We plan to have a focus on each semester and/or year on ways to continue to provide opportunities to our students. For Fall 2023, we will do the following:
- All ambassadors will take the Intercultural Development Inventory (IDI)
- Have a group debrief and optional personal debrief
- Create an optional ISSAP Book Club where we can read books about specific areas students want to grow, such as further developing leadership or mentoring skills, intercultural communication, emotional intelligence, personal leadership, etc.
Below, you will find the information that we provide in a “ISS Ambassador Program Overview.” We include a QR code that takes them to a Qualtrics survey where we have the students complete the application questions (you can see the data we collect in the demographic and open-ended questions). In the survey, we provide all the content from ISS Ambassador Program Overview" before the questions.
International Student Services Ambassador Program Overview
International Student Services (ISS)’s Ambassador Program assists incoming and new international students with their transition to life in West Lafayette and at Purdue University to promote a sense of belonging. ISS Ambassadors assist the Programming and Engagement Team with event planning and execution of events throughout the semester, including but not limited to, Weeks of Welcome, Parent Orientation, Game Night, and International Education Week.

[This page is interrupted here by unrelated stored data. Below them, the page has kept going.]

theorem witness_CaptureEnginesRecord_3 :
    5 < 8 ∧ (put { world with engines := listSet world.engines 5 { (Engine.off) with post := 3 } } [(tgBase 5, Rg.TG_TSRC.SRC, 128), (tgBase 5, Rg.TG_STAT.STATE, 1)] : State).engines.length = 8 ∧ mayWriteService (put { world with engines := listSet world.engines 5 { (Engine.off) with post := 3 } } [(tgBase 5, Rg.TG_TSRC.SRC, 128), (tgBase 5, Rg.TG_STAT.STATE, 1)] : State) (.mp : Master) = true ∧ 5 % 4 < (put { world with engines := listSet world.engines 5 { (Engine.off) with post := 3 } } [(tgBase 5, Rg.TG_TSRC.SRC, 128), (tgBase 5, Rg.TG_STAT.STATE, 1)] : State).lanesAt (tgPos 5) ∧ (put { world with engines := listSet world.engines 5 { (Engine.off) with post := 3 } } [(tgBase 5, Rg.TG_TSRC.SRC, 128), (tgBase 5, Rg.TG_STAT.STATE, 1)] : State).on (domOf (islandOf (tgPos 5))) = true ∧
    (put { world with engines := listSet world.engines 5 { (Engine.off) with post := 3 } } [(tgBase 5, Rg.TG_TSRC.SRC, 128), (tgBase 5, Rg.TG_STAT.STATE, 1)] : State).tgState 5 = 1 ∧ bitOf 7 ((put { world with engines := listSet world.engines 5 { (Engine.off) with post := 3 } } [(tgBase 5, Rg.TG_TSRC.SRC, 128), (tgBase 5, Rg.TG_STAT.STATE, 1)] : State).tg 5 Rg.TG_TSRC.SRC) = true ∧ ((put { world with engines := listSet world.engines 5 { (Engine.off) with post := 3 } } [(tgBase 5, Rg.TG_TSRC.SRC, 128), (tgBase 5, Rg.TG_STAT.STATE, 1)] : State).eng 5).rearm ≤ (put { world with engines := listSet world.engines 5 { (Engine.off) with post := 3 } } [(tgBase 5, Rg.TG_TSRC.SRC, 128), (tgBase 5, Rg.TG_STAT.STATE, 1)] : State).nowNs ∧ ((put { world with engines := listSet world.engines 5 { (Engine.off) with post := 3 } } [(tgBase 5, Rg.TG_TSRC.SRC, 128), (tgBase 5, Rg.TG_STAT.STATE, 1)] : State).eng 5).fixed = false ∧ ((put { world with engines := listSet world.engines 5 { (Engine.off) with post := 3 } } [(tgBase 5, Rg.TG_TSRC.SRC, 128), (tgBase 5, Rg.TG_STAT.STATE, 1)] : State).eng 5).trig = none ∧
    (put { world with engines := listSet world.engines 5 { (Engine.off) with post := 3 } } [(tgBase 5, Rg.TG_TSRC.SRC, 128), (tgBase 5, Rg.TG_STAT.STATE, 1)] : State).get (tgBase 5) Rg.TG_CFG.LINE_OUT = 0 ∧ (List.range 8).all (fun n => !bitOf 5 ((put { world with engines := listSet world.engines 5 { (Engine.off) with post := 3 } } [(tgBase 5, Rg.TG_TSRC.SRC, 128), (tgBase 5, Rg.TG_STAT.STATE, 1)] : State).get (aoBase n) Rg.AO_CFG.TRIG_SEL)) = true ∧ ((put { world with engines := listSet world.engines 5 { (Engine.off) with post := 3 } } [(tgBase 5, Rg.TG_TSRC.SRC, 128), (tgBase 5, Rg.TG_STAT.STATE, 1)] : State).eng 5).pres = [] ∧ ((put { world with engines := listSet world.engines 5 { (Engine.off) with post := 3 } } [(tgBase 5, Rg.TG_TSRC.SRC, 128), (tgBase 5, Rg.TG_STAT.STATE, 1)] : State).eng 5).post ≠ 0 := by decide +kernel

theorem witness_CaptureEnginesRecord_4 :
    5 < 8 ∧ (put { world with engines := listSet world.engines 5 { (Engine.off) with way := [⟨4, 5, 0, false⟩, ⟨5, 5, 0, false⟩] } } [(tgBase 5, Rg.TG_TSRC.SRC, 48), (tgBase 5, Rg.TG_STAT.STATE, 4)] : State).engines.length = 8 ∧ (put { world with engines := listSet world.engines 5 { (Engine.off) with way := [⟨4, 5, 0, false⟩, ⟨5, 5, 0, false⟩] } } [(tgBase 5, Rg.TG_TSRC.SRC, 48), (tgBase 5, Rg.TG_STAT.STATE, 4)] : State).inbox = [] ∧ ((put { world with engines := listSet world.engines 5 { (Engine.off) with way := [⟨4, 5, 0, false⟩, ⟨5, 5, 0, false⟩] } } [(tgBase 5, Rg.TG_TSRC.SRC, 48), (tgBase 5, Rg.TG_STAT.STATE, 4)] : State).eng 5).way = (⟨4, 5, 0, false⟩ : Trig) :: ([⟨5, 5, 0, false⟩] : List Trig) ∧ bitOf (⟨4, 5, 0, false⟩ : Trig).src ((put { world with engines := listSet world.engines 5 { (Engine.off) with way := [⟨4, 5, 0, false⟩, ⟨5, 5, 0, false⟩] } } [(tgBase 5, Rg.TG_TSRC.SRC, 48), (tgBase 5, Rg.TG_STAT.STATE, 4)] : State).tg 5 Rg.TG_TSRC.SRC) = true ∧ ((⟨4, 5, 0, false⟩ : Trig).own && (put { world with engines := listSet world.engines 5 { (Engine.off) with way := [⟨4, 5, 0, false⟩, ⟨5, 5, 0, false⟩] } } [(tgBase 5, Rg.TG_TSRC.SRC, 48), (tgBase 5, Rg.TG_STAT.STATE, 4)] : State).flag (tgBase 5) Rg.TG_CFG.IGN_OWN) = false ∧
    (3 ≤ (put { world with engines := listSet world.engines 5 { (Engine.off) with way := [⟨4, 5, 0, false⟩, ⟨5, 5, 0, false⟩] } } [(tgBase 5, Rg.TG_TSRC.SRC, 48), (tgBase 5, Rg.TG_STAT.STATE, 4)] : State).tgState 5 ∨ ((put { world with engines := listSet world.engines 5 { (Engine.off) with way := [⟨4, 5, 0, false⟩, ⟨5, 5, 0, false⟩] } } [(tgBase 5, Rg.TG_TSRC.SRC, 48), (tgBase 5, Rg.TG_STAT.STATE, 4)] : State).tgState 5 ≠ 0 ∧ (⟨4, 5, 0, false⟩ : Trig).at_ < ((put { world with engines := listSet world.engines 5 { (Engine.off) with way := [⟨4, 5, 0, false⟩, ⟨5, 5, 0, false⟩] } } [(tgBase 5, Rg.TG_TSRC.SRC, 48), (tgBase 5, Rg.TG_STAT.STATE, 4)] : State).eng 5).rearm)) := by decide +kernel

In addition to planning activities, ambassadors will help new students navigate through challenges of studying in a new country, such as adjusting to a new culture, getting involved, and adapting to a new academic system.
Qualifications for Candidate
- Current Purdue University graduate or undergraduate student
- Have studied at least one semester at Purdue University
- Be open minded and willing to assist everyone regardless of race, ethnicity, national origin, sex, sexual orientation, gender identity and expression, immigration status, religion, or disability.
- Have interest in intercultural experiences
- Commit to one semester as an ambassador (Fall: August to December or Spring: January to May)
Ambassador Responsibilities
- Assist incoming international students with academic, cultural, and social transitions
- Introduce new international students to campus and community resources
- Connect incoming and new students to the larger Purdue University community
- Involve new students in campus activities, organizations, and programs
- Participate in ISS sponsored activities and events (minimum of 3 per semester)
- Communicate regularly and effectively with the ISS Programming team and other ambassadors
- Recommend programs or activities for further student involvement
- Complete the Clifton StrengthsFinder
- Attend 3 of the ISS sponsored leadership seminars
- Attend the CCO resume building workshop to enhance the ambassador’s experience
Benefits
- Develop leadership and mentoring skills that are transferrable to future careers
- Strengthen cross-cultural/intercultural communication skills
- Develop long lasting friendships with peers from all around the world
- Contribute to internationalizing and diversifying Purdue University’s community
- Letter of Reference for active mentors
Application Questions
Demographic Questions
- First and Last Name
- Middle Initial
- Preferred Name
- Preferred Pronouns
- Country of Citizenship
- Home Country
- School Email
- Phone Number
- Enrollment Duration (at least 1 semester)
- Major(s)
- Academic Year
- Current or past activities, internships, or voulenteer experiences.
Open-ended Questions
- Why are they interested in the Ambassador role?
- What do they hope to gain personally and professionally?
- How do they plan to support incoming international students?
- Provide an example of a low-cost activity or program they would like to organize for new international students and how the event will help them socially, personally, or academically.